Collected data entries
========================

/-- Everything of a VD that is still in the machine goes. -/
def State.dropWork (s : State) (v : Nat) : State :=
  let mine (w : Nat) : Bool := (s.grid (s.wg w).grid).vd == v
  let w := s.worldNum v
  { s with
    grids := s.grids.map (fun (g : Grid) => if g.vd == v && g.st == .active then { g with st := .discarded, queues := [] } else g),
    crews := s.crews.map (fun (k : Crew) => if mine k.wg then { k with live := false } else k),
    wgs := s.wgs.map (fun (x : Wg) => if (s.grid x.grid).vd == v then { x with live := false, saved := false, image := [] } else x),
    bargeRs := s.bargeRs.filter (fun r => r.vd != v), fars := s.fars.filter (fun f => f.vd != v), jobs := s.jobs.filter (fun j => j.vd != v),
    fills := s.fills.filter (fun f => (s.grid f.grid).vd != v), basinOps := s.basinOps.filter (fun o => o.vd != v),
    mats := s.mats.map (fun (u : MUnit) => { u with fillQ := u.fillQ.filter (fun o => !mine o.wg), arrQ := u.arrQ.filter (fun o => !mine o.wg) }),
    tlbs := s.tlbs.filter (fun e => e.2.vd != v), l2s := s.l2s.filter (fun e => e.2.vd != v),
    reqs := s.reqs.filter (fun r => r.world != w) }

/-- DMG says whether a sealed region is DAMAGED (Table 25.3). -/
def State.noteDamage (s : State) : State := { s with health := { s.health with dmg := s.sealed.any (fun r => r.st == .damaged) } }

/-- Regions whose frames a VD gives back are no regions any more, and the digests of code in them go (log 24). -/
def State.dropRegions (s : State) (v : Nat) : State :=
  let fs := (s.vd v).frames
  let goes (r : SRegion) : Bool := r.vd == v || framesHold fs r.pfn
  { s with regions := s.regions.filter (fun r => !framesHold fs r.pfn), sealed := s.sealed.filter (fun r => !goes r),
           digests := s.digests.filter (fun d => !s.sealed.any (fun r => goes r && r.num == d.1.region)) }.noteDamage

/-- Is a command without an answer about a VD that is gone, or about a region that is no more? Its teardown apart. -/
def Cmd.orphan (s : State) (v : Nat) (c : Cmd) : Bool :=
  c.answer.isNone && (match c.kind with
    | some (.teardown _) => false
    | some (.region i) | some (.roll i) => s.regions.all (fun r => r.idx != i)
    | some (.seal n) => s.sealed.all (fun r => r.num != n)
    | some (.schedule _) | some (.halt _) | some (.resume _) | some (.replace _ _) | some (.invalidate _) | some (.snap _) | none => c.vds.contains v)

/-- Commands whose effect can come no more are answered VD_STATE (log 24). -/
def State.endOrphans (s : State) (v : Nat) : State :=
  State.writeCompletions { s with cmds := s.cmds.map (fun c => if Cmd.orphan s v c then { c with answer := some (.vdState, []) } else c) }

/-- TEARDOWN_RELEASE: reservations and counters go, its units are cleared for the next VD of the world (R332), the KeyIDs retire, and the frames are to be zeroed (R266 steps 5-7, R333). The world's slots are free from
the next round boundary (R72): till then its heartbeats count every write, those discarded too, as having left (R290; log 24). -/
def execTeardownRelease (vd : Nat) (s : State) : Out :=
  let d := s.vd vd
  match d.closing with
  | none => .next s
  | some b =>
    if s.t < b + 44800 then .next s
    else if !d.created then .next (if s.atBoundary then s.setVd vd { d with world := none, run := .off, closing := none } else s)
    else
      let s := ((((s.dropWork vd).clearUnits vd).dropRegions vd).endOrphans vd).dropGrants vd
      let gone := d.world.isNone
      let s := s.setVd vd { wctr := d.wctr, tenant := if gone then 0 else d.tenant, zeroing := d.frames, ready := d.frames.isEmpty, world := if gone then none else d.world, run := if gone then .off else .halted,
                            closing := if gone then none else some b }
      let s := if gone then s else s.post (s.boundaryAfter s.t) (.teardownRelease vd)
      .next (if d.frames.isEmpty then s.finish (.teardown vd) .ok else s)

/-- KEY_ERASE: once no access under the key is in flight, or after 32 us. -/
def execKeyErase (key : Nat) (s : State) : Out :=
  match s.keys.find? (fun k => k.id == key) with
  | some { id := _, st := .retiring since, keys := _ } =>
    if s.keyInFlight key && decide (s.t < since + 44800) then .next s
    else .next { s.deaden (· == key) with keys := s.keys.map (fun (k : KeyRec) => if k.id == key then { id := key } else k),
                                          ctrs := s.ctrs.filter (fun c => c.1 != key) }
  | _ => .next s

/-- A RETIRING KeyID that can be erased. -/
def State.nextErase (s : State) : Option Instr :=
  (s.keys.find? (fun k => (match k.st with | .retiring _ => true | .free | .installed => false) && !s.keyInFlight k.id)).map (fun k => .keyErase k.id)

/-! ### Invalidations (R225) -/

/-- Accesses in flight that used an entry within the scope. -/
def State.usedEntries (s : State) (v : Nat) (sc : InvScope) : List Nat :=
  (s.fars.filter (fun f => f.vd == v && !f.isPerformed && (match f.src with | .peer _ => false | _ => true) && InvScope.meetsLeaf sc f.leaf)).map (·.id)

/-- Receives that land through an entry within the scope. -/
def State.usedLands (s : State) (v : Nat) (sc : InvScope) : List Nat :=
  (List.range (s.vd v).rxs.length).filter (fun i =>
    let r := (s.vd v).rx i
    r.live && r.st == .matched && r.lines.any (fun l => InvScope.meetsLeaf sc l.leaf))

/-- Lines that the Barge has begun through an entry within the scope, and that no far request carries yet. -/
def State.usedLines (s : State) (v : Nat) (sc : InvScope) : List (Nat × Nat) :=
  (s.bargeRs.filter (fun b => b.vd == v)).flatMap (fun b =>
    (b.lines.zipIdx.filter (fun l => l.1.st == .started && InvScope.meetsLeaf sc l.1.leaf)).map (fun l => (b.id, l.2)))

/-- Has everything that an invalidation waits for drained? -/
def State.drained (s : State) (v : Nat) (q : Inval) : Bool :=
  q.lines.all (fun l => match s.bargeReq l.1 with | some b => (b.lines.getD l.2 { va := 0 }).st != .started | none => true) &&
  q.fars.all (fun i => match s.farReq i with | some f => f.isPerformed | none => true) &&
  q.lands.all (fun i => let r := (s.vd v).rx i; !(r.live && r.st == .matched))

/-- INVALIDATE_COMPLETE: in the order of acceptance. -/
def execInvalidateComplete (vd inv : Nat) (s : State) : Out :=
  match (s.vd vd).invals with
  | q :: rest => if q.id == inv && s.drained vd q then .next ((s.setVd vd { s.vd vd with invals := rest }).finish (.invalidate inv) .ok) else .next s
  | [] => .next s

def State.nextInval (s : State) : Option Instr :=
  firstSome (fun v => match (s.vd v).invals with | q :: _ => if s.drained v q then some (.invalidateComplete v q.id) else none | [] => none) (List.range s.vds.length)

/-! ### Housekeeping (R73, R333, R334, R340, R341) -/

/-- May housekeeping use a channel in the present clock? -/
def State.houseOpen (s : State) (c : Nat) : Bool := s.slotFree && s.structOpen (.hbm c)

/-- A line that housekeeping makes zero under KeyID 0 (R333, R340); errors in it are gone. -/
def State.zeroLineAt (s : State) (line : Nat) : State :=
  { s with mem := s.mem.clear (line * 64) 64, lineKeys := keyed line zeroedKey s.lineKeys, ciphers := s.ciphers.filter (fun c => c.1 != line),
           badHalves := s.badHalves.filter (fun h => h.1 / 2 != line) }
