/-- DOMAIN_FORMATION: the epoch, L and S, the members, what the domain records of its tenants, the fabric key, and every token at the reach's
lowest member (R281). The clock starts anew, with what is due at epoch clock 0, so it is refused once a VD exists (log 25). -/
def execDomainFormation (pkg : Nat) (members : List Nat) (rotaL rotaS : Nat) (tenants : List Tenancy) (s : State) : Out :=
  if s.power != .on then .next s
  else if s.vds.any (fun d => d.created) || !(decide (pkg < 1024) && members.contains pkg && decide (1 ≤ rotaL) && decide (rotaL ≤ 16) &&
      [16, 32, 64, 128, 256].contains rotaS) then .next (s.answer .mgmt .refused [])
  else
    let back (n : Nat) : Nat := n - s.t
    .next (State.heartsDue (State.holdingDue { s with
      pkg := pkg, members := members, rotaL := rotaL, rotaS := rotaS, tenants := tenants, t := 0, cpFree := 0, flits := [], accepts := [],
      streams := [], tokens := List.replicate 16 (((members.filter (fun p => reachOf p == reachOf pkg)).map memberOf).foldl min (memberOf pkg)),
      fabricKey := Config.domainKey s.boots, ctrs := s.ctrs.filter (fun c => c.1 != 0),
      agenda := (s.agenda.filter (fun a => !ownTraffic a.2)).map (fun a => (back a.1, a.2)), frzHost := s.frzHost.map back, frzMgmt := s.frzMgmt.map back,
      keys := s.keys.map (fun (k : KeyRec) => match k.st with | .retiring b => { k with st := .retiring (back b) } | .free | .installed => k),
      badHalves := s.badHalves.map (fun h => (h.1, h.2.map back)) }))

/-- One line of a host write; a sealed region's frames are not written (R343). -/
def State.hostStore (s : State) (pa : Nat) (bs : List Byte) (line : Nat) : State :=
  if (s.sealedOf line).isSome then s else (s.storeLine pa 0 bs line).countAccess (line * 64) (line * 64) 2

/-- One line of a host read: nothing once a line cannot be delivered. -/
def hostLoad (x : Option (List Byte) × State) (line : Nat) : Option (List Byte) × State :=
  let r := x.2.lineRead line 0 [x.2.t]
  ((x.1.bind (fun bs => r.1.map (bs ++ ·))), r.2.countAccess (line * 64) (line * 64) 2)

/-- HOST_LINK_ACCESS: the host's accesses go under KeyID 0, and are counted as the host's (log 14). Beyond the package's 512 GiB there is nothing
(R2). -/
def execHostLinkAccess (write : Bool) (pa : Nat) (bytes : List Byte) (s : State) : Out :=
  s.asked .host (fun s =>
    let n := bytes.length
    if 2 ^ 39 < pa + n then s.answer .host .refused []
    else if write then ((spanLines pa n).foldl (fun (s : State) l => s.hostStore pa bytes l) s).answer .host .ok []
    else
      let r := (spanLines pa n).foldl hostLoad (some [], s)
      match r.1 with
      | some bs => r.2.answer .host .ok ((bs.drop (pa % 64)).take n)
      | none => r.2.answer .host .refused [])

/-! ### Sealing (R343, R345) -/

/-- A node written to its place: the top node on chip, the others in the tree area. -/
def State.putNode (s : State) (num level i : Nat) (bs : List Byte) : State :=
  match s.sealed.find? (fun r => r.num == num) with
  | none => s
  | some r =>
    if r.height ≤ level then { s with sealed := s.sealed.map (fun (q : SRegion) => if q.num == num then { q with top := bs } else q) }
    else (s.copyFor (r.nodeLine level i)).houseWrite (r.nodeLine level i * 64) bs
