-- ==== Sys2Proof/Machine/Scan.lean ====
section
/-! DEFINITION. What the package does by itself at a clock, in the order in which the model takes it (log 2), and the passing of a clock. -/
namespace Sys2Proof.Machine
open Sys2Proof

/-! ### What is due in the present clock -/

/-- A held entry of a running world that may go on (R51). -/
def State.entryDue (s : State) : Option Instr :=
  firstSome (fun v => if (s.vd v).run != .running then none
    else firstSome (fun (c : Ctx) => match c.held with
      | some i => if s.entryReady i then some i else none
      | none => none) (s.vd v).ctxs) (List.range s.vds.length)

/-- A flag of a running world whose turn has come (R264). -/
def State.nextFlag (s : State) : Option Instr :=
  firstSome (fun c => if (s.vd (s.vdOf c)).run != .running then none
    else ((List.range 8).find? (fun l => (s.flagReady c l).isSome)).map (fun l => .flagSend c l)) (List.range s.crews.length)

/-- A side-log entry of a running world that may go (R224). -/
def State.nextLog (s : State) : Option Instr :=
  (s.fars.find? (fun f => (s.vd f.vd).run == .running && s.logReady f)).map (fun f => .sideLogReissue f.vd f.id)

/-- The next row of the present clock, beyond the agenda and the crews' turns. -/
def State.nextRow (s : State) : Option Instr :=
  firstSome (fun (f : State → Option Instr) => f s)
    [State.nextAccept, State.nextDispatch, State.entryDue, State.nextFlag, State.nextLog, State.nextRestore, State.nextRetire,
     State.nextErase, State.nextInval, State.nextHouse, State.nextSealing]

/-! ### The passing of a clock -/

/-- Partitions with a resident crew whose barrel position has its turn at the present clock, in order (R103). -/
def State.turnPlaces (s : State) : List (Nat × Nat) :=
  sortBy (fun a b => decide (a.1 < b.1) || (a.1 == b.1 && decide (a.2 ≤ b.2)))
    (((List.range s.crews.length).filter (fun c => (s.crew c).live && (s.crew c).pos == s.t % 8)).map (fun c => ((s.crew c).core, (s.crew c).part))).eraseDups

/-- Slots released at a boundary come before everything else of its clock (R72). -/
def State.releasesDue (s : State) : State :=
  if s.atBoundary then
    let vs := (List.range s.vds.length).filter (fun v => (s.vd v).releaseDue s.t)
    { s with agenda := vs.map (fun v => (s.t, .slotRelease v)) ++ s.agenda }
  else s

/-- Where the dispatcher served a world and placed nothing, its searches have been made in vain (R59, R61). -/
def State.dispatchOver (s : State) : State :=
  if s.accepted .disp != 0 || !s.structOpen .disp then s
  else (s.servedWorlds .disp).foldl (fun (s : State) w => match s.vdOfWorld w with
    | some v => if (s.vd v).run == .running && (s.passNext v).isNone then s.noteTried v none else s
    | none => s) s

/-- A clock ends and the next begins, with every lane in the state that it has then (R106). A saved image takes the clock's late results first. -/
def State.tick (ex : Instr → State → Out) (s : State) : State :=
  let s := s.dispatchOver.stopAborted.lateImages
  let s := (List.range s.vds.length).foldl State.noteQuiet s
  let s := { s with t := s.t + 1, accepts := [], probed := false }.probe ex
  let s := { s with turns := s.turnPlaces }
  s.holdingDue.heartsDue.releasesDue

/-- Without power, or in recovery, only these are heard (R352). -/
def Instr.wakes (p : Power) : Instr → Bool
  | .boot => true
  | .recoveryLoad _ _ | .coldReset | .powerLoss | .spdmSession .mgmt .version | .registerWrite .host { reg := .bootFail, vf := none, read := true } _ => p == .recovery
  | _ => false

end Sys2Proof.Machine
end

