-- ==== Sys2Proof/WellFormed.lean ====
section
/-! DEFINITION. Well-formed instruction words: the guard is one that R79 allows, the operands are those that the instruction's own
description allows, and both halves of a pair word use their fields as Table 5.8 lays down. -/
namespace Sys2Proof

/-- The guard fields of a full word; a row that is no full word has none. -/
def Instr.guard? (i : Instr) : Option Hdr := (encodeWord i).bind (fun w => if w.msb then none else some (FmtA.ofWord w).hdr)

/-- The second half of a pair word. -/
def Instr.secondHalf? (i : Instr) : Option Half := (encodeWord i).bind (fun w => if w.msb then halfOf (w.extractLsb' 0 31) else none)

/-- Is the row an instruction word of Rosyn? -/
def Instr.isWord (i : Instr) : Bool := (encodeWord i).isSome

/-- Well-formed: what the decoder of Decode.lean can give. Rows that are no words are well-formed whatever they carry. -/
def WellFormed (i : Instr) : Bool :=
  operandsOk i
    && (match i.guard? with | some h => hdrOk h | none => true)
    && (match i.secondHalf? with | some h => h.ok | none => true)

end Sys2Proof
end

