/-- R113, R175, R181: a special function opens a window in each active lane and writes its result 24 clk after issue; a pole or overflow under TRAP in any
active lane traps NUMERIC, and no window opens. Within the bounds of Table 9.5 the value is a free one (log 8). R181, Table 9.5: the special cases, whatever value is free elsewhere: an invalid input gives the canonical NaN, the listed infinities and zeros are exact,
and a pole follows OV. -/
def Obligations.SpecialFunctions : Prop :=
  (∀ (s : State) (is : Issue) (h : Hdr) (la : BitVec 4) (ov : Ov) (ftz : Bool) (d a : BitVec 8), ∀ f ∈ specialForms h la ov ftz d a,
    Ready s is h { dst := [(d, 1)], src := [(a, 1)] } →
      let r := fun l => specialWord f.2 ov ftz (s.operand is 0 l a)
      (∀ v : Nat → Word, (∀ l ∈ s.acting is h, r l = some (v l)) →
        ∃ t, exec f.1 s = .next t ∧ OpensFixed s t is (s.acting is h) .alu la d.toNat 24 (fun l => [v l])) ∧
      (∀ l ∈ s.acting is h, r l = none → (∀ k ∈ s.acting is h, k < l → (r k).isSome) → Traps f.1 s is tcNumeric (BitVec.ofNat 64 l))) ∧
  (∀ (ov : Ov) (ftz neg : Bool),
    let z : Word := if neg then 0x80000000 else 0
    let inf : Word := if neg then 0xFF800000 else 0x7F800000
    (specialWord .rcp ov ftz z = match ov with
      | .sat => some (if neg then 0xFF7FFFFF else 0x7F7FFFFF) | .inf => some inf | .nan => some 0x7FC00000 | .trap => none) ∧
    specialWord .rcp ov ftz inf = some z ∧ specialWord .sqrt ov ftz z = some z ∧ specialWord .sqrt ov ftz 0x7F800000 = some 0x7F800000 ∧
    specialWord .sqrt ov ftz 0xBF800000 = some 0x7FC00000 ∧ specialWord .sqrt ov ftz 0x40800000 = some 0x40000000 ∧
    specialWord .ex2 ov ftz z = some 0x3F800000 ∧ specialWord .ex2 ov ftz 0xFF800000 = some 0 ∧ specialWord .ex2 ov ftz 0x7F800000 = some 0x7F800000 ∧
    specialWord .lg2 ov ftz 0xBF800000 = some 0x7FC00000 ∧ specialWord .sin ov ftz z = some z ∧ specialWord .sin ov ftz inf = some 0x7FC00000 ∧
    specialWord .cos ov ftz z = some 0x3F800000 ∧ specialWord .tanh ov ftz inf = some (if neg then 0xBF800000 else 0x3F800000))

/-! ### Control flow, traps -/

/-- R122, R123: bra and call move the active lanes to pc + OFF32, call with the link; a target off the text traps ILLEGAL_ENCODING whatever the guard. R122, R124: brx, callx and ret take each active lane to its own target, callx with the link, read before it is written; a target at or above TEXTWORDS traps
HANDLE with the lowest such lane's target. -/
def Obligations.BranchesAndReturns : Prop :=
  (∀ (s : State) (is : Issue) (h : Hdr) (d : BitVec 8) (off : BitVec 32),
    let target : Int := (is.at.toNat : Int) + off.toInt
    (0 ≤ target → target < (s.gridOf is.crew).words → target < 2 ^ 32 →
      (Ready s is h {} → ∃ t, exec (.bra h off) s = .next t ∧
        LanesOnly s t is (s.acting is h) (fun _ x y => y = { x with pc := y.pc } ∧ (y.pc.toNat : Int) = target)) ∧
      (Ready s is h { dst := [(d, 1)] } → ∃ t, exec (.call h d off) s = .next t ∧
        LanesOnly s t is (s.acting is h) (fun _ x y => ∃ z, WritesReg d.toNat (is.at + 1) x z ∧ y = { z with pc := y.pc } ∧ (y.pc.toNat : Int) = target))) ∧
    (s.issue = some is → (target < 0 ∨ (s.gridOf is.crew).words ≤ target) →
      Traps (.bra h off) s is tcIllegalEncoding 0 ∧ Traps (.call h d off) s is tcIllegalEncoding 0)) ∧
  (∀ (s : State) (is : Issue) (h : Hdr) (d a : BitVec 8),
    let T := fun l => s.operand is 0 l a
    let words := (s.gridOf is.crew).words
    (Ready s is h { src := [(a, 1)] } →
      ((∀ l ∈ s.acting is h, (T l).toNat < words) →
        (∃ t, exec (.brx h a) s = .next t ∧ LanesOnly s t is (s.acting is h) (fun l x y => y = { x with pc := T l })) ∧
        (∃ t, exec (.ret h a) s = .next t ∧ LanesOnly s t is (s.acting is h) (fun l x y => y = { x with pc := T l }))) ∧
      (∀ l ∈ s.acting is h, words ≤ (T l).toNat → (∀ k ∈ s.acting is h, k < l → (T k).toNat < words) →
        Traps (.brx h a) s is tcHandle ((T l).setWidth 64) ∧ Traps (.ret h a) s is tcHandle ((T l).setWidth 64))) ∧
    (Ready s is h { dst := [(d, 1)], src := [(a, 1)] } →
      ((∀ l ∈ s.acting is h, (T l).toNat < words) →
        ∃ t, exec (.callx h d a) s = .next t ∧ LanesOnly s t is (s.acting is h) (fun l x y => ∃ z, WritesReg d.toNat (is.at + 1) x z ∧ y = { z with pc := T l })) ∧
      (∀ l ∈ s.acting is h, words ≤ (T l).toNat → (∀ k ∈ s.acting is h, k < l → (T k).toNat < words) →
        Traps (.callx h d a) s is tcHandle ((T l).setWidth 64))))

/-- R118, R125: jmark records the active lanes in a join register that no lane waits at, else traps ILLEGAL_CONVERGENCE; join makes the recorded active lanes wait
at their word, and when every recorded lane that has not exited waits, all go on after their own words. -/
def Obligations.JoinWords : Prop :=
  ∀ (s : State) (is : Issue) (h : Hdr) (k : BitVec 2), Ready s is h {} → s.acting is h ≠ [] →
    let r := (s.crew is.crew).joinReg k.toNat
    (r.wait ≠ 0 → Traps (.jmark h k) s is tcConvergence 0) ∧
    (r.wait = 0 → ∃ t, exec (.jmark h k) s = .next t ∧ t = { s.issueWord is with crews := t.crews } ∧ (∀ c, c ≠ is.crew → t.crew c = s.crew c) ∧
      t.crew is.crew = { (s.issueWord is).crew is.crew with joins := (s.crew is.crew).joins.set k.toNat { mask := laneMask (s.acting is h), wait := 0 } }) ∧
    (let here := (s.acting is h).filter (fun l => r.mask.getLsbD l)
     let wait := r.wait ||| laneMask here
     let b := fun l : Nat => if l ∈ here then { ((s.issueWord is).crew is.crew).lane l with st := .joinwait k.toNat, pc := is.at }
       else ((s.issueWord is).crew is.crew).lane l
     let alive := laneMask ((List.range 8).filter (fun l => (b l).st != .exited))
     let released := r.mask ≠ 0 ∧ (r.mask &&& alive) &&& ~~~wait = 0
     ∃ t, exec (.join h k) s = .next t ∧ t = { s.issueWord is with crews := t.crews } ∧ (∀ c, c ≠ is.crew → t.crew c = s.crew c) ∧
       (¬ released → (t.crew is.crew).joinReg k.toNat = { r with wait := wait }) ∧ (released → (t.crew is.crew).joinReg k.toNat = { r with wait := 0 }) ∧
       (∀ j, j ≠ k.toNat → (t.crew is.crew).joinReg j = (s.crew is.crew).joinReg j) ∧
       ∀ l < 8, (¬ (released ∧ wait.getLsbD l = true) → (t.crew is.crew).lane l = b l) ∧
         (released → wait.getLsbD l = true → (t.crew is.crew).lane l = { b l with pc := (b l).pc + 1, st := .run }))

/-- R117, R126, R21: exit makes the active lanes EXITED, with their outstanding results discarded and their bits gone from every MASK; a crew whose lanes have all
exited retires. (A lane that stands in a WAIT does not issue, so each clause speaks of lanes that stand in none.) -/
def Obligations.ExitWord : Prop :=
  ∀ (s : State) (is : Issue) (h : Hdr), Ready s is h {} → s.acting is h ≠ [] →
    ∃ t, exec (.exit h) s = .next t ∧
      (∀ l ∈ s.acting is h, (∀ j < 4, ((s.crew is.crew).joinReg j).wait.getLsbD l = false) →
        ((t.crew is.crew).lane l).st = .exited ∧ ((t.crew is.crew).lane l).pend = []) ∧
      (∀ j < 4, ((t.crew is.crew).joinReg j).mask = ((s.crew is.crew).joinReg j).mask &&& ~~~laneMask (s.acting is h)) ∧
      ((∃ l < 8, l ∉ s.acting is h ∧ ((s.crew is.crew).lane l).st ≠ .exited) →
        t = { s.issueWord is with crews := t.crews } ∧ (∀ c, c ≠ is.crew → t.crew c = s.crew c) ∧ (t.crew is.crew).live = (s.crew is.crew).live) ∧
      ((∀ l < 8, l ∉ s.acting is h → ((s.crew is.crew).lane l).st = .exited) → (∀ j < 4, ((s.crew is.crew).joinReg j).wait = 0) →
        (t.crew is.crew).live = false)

========================

For this task, write out exactly the lines of the entries above, starting at the line with "pair word. -/" and ending at the line with "they carry. -/", both included, and no others.

Result:
/-- The second half of a pair word. -/
def Instr.secondHalf? (i : Instr) : Option Half := (encodeWord i).bind (fun w => if w.msb then halfOf (w.extractLsb' 0 31) else none)

/-- Is the row an instruction word of Rosyn? -/
def Instr.isWord (i : Instr) : Bool := (encodeWord i).isSome

/-- Well-formed: what the decoder of Decode.lean can give. Rows that are no words are well-formed whatever they carry. -/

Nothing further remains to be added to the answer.